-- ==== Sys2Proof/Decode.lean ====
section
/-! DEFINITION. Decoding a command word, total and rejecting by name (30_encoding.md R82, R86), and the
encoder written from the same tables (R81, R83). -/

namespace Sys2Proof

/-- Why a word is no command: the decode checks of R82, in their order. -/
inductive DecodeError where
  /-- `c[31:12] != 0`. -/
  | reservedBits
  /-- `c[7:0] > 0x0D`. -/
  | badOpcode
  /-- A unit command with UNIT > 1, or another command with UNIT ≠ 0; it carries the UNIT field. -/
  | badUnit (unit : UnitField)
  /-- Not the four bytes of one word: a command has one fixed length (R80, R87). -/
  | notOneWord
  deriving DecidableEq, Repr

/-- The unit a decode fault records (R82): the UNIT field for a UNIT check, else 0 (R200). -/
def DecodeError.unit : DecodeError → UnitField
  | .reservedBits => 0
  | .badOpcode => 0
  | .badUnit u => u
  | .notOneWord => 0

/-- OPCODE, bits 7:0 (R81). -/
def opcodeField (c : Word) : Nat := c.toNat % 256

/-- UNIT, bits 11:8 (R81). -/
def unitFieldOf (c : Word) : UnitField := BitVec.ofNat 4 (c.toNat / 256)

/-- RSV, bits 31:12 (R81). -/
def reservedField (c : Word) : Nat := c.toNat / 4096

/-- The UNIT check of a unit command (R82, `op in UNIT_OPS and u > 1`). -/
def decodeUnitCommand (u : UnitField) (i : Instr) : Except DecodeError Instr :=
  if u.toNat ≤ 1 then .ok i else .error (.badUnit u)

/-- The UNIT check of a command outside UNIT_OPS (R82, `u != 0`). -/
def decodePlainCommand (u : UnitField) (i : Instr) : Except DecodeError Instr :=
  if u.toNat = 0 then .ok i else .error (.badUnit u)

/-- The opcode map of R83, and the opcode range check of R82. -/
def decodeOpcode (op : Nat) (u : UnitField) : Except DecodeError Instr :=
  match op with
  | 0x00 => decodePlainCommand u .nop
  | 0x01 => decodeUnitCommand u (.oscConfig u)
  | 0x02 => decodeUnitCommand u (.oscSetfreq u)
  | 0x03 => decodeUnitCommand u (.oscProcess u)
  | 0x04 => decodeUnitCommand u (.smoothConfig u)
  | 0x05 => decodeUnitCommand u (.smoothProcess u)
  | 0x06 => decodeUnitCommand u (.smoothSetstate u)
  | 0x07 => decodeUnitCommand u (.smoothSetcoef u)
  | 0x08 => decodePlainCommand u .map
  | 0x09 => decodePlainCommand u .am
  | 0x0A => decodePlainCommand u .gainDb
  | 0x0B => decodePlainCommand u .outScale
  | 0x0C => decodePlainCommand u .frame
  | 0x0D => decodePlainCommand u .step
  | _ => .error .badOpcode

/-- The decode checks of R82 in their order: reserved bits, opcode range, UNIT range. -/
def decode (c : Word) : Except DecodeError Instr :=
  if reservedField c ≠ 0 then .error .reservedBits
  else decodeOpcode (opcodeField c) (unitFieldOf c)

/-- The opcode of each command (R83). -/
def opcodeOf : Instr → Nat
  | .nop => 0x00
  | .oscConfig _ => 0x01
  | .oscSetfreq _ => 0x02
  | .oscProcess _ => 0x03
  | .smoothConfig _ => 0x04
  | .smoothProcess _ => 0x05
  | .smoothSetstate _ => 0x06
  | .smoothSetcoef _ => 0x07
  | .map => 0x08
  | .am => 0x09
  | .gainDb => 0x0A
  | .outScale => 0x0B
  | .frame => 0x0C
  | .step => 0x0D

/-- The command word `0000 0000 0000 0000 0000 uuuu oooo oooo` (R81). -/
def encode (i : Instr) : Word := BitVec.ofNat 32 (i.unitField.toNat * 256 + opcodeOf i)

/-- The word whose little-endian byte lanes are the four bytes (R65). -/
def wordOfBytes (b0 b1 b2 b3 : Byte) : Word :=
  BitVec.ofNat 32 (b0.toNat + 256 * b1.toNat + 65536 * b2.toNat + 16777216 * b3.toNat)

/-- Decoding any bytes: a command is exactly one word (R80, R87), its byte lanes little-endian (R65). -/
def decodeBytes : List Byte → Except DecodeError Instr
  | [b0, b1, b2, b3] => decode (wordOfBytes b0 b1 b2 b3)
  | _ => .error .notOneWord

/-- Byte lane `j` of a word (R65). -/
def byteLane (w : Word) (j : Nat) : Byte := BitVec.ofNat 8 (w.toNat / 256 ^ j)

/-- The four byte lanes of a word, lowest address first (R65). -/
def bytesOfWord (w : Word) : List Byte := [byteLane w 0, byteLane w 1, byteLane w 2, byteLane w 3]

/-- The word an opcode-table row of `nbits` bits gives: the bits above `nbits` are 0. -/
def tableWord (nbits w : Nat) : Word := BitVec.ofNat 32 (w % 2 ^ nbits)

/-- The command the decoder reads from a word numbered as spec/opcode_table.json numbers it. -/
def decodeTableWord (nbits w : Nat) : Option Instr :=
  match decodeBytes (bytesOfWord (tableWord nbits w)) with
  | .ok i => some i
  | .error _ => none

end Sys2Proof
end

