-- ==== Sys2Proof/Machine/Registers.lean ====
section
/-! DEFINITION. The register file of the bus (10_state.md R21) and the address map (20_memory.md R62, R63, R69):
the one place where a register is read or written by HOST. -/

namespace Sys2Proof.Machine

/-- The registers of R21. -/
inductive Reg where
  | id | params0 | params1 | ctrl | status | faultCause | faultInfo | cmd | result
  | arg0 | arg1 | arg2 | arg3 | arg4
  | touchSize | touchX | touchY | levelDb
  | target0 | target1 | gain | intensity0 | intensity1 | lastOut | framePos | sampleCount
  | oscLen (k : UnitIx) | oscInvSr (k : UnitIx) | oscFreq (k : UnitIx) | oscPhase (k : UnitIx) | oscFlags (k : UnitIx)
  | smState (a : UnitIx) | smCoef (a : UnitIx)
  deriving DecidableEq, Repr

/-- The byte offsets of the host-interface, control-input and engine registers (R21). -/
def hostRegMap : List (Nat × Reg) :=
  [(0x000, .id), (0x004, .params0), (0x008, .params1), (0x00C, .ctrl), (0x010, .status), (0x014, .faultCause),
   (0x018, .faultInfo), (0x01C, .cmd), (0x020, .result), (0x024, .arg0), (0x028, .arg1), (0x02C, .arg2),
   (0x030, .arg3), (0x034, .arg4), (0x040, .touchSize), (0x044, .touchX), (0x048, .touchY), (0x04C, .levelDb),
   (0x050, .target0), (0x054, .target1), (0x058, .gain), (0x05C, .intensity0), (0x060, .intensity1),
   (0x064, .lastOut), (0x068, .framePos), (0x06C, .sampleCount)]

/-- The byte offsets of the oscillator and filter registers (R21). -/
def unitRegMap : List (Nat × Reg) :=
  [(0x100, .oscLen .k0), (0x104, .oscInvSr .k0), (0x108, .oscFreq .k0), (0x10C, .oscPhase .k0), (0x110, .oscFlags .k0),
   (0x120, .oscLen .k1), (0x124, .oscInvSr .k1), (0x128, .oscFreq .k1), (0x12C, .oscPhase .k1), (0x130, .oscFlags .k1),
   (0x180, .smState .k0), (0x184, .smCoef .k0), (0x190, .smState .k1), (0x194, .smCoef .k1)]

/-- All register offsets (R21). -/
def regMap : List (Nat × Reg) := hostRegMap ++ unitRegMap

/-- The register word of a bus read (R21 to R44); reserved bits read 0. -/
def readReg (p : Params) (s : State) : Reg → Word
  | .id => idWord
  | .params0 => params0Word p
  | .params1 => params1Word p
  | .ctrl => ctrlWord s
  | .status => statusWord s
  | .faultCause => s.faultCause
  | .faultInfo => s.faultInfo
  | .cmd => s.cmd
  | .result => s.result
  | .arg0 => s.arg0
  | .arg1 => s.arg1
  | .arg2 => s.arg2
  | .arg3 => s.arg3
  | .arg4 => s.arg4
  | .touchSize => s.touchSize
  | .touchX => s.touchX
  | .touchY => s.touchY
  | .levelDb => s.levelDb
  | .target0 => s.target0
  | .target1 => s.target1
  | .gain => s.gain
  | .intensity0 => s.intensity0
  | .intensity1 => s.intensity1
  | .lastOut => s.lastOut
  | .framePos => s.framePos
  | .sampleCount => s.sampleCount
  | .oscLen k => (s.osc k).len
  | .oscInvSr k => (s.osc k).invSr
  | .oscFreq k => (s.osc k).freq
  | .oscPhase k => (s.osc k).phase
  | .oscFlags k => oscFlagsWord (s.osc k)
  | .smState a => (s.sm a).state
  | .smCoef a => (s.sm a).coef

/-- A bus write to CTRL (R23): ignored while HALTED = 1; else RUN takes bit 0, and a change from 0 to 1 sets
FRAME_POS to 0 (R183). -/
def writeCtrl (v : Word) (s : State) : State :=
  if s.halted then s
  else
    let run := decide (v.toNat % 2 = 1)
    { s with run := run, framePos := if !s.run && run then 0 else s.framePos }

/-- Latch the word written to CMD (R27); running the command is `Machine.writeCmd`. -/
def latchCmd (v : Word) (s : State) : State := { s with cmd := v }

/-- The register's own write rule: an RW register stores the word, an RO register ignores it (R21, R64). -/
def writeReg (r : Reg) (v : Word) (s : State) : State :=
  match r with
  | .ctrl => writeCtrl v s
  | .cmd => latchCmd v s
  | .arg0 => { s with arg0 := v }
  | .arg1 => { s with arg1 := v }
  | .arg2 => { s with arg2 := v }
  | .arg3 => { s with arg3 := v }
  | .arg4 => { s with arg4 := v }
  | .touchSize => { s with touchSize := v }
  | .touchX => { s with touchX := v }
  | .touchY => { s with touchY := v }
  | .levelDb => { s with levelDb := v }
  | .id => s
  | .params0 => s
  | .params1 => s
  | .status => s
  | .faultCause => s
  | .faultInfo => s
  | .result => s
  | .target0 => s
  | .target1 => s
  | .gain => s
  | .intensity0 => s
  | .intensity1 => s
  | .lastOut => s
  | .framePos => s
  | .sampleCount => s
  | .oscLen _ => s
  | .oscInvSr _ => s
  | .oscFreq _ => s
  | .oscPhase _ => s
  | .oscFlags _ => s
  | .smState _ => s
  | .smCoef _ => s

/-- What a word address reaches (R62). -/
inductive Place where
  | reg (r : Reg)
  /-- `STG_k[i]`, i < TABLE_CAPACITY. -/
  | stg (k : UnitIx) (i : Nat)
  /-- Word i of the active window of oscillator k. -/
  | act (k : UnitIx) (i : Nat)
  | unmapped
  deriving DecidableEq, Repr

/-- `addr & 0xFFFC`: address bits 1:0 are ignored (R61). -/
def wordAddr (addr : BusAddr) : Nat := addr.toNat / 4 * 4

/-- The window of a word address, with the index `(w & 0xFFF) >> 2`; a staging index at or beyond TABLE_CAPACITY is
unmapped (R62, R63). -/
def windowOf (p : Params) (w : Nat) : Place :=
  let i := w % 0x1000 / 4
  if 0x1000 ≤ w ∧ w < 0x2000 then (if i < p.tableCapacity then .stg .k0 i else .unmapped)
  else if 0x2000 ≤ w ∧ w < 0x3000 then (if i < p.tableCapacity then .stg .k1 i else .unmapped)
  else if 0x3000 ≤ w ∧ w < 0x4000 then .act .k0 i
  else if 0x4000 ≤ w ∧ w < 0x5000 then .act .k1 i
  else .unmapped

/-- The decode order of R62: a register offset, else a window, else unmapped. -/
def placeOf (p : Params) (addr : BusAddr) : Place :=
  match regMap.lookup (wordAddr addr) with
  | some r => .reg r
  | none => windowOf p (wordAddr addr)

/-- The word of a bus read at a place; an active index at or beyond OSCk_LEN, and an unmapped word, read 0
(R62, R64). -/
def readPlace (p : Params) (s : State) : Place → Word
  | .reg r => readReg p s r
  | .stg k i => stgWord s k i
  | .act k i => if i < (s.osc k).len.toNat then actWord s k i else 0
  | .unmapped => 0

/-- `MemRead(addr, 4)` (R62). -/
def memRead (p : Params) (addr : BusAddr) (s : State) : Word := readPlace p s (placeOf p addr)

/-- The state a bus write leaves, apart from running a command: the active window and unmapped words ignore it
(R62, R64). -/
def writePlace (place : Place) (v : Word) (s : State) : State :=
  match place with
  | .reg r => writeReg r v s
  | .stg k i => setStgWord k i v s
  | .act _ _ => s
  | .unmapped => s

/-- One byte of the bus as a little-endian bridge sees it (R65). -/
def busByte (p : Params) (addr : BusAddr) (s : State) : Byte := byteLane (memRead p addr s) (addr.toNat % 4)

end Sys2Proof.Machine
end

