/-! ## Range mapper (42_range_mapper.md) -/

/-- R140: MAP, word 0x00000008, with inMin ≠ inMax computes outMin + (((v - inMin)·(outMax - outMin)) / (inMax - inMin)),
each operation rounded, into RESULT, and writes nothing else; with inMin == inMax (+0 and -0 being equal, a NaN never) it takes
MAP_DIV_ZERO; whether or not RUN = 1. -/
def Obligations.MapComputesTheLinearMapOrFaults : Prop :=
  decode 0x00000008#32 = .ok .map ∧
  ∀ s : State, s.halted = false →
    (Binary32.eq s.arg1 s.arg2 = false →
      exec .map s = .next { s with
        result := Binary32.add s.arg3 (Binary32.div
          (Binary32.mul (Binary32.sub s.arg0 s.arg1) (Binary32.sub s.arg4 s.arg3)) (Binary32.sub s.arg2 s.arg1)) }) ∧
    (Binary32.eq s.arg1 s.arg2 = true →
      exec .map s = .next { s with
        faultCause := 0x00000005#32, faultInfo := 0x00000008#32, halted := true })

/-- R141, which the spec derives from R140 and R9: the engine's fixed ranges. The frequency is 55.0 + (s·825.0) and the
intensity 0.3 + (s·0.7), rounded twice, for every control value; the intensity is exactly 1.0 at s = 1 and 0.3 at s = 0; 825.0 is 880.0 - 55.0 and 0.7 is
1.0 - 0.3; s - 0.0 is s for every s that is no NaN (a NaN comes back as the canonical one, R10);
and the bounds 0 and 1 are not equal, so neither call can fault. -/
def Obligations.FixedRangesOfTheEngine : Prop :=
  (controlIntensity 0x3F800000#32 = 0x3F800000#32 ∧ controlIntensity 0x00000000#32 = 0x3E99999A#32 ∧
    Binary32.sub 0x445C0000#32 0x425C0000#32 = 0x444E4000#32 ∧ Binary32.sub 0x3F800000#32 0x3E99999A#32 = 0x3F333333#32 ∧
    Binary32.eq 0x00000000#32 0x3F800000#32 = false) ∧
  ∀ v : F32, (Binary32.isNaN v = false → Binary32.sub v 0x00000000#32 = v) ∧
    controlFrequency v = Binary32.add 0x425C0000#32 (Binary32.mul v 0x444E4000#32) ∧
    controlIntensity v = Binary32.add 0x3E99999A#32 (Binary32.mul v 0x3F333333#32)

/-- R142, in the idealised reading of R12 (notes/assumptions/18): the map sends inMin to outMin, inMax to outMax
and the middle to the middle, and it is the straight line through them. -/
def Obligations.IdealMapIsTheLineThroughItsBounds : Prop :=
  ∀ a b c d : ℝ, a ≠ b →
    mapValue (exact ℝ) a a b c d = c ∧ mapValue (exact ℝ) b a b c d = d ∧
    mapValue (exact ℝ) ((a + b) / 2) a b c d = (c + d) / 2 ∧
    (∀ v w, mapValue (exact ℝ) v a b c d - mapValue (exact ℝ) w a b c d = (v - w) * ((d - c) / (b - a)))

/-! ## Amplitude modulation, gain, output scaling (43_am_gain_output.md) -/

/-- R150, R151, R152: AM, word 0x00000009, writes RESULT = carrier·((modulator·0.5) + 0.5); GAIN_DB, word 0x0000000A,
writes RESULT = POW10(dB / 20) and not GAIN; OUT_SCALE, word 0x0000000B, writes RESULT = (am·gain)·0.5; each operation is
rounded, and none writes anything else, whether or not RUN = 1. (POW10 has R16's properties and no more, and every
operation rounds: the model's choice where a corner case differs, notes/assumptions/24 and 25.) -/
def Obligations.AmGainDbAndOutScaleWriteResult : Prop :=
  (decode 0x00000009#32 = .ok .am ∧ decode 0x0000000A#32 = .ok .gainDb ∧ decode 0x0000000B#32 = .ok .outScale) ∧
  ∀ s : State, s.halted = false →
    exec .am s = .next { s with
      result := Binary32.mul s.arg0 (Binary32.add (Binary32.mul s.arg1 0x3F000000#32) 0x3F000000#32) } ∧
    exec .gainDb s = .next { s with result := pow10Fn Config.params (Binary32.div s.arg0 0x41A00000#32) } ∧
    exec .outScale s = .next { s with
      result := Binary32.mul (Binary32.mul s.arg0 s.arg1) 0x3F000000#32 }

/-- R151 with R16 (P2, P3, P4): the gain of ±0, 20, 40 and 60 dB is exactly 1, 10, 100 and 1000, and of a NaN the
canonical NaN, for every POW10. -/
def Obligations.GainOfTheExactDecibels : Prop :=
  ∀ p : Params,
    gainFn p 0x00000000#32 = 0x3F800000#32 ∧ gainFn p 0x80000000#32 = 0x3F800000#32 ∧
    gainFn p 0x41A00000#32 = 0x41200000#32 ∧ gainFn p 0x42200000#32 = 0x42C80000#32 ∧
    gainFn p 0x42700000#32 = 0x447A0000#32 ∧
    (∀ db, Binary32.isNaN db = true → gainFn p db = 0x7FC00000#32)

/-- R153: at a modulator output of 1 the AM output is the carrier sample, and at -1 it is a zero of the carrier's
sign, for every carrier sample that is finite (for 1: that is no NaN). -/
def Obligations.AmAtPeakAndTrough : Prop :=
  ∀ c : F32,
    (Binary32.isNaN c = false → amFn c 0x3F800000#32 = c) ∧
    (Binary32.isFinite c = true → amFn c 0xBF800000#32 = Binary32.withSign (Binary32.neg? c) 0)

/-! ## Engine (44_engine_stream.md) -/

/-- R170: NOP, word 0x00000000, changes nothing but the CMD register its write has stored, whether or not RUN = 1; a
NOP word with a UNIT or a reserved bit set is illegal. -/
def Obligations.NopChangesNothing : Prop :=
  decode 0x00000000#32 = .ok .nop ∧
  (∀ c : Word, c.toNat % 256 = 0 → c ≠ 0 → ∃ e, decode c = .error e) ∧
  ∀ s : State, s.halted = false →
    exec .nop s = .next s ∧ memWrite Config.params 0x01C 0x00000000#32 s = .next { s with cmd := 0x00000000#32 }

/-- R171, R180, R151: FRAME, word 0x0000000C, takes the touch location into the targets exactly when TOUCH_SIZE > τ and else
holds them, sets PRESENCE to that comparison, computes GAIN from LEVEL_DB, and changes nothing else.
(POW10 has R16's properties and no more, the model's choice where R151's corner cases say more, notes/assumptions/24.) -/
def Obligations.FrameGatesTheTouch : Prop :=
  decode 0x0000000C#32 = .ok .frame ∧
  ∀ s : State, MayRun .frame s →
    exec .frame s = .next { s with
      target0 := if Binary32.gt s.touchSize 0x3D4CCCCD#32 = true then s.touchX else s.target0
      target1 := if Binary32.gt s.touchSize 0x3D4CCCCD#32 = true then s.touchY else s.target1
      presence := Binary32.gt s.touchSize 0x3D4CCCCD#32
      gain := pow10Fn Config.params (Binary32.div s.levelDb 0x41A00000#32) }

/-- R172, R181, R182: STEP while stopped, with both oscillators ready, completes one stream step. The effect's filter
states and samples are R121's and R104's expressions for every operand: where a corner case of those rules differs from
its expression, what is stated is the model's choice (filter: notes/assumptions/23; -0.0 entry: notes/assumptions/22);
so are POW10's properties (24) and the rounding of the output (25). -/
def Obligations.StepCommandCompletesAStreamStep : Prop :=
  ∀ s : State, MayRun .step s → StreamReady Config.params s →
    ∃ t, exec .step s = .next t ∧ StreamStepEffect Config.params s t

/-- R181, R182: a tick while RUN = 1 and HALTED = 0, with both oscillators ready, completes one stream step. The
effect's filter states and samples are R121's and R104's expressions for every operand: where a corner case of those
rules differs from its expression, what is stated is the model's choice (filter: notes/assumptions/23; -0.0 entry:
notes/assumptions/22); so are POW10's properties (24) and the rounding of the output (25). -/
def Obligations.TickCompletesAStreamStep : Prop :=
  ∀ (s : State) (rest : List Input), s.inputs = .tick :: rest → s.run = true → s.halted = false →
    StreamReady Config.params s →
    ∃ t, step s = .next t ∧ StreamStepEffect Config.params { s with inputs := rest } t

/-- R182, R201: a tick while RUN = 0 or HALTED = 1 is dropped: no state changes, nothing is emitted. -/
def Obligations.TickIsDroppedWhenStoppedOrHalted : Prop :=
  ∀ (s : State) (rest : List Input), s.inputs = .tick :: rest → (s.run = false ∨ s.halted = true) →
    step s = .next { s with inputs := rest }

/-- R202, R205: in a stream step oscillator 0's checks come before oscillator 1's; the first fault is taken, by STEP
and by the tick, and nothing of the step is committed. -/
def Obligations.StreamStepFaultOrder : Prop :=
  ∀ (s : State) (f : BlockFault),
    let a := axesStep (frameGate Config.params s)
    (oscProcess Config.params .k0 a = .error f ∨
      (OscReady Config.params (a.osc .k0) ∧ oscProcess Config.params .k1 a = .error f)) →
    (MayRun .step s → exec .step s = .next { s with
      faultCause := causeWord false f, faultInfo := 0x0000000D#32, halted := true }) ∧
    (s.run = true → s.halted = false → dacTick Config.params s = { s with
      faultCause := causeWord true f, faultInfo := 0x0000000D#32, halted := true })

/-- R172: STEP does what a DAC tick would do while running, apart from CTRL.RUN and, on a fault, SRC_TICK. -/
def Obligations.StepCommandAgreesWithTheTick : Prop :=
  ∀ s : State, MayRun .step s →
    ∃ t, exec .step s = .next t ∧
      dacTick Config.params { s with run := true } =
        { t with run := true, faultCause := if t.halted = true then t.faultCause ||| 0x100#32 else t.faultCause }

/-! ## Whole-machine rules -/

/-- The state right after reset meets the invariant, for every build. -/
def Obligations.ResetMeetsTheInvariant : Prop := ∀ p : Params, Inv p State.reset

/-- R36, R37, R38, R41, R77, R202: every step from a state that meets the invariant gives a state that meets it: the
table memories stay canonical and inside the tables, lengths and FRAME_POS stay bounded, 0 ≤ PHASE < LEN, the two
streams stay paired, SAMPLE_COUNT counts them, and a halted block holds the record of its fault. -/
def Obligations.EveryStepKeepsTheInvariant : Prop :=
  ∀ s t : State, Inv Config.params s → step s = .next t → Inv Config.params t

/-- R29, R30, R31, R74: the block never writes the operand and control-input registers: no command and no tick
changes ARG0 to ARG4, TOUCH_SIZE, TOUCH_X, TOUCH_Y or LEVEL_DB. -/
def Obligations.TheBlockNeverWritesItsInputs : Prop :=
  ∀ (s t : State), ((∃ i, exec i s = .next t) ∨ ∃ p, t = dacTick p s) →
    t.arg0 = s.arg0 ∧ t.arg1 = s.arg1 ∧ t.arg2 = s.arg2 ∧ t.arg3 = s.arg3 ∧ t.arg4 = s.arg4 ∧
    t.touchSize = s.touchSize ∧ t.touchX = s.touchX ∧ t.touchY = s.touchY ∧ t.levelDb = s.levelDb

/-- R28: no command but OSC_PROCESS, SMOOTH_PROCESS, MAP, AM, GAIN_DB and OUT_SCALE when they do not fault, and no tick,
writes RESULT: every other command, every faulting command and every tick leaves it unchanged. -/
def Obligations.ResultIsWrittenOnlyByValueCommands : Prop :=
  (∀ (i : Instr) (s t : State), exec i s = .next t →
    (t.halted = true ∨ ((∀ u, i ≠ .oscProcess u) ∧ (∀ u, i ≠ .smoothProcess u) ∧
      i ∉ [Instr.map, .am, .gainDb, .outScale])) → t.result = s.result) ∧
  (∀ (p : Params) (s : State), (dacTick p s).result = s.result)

## DESCRIPTION OF THE TASK
When you reach the line holding "numbers it. -/" in the records above, begin reproducing exactly, stop after the line holding "[(0x100, .oscLen .k0), (0x104, .oscInvSr", and output nothing else.

## SOLUTION
/-- The command the decoder reads from a word numbered as spec/opcode_table.json numbers it. -/
def decodeTableWord (nbits w : Nat) : Option Instr :=
  match decodeBytes (bytesOfWord (tableWord nbits w)) with
  | .ok i => some i
  | .error _ => none

end Sys2Proof
end

-- ==== Sys2Proof/Machine/Registers.lean ====
section
/-! DEFINITION. The register file of the bus (10_state.md R21) and the address map (20_memory.md R62, R63, R69):
the one place where a register is read or written by HOST. -/

namespace Sys2Proof.Machine

/-- The registers of R21. -/
inductive Reg where
  | id | params0 | params1 | ctrl | status | faultCause | faultInfo | cmd | result
  | arg0 | arg1 | arg2 | arg3 | arg4
  | touchSize | touchX | touchY | levelDb
  | target0 | target1 | gain | intensity0 | intensity1 | lastOut | framePos | sampleCount
  | oscLen (k : UnitIx) | oscInvSr (k : UnitIx) | oscFreq (k : UnitIx) | oscPhase (k : UnitIx) | oscFlags (k : UnitIx)
  | smState (a : UnitIx) | smCoef (a : UnitIx)
  deriving DecidableEq, Repr

/-- The byte offsets of the host-interface, control-input and engine registers (R21). -/
def hostRegMap : List (Nat × Reg) :=
  [(0x000, .id), (0x004, .params0), (0x008, .params1), (0x00C, .ctrl), (0x010, .status), (0x014, .faultCause),
   (0x018, .faultInfo), (0x01C, .cmd), (0x020, .result), (0x024, .arg0), (0x028, .arg1), (0x02C, .arg2),
   (0x030, .arg3), (0x034, .arg4), (0x040, .touchSize), (0x044, .touchX), (0x048, .touchY), (0x04C, .levelDb),
   (0x050, .target0), (0x054, .target1), (0x058, .gain), (0x05C, .intensity0), (0x060, .intensity1),
   (0x064, .lastOut), (0x068, .framePos), (0x06C, .sampleCount)]

/-- The byte offsets of the oscillator and filter registers (R21). -/
def unitRegMap : List (Nat × Reg) :=
  [(0x100, .oscLen .k0), (0x104, .oscInvSr .k0), (0x108, .oscFreq .k0), (0x10C, .oscPhase .k0), (0x110, .oscFlags .k0),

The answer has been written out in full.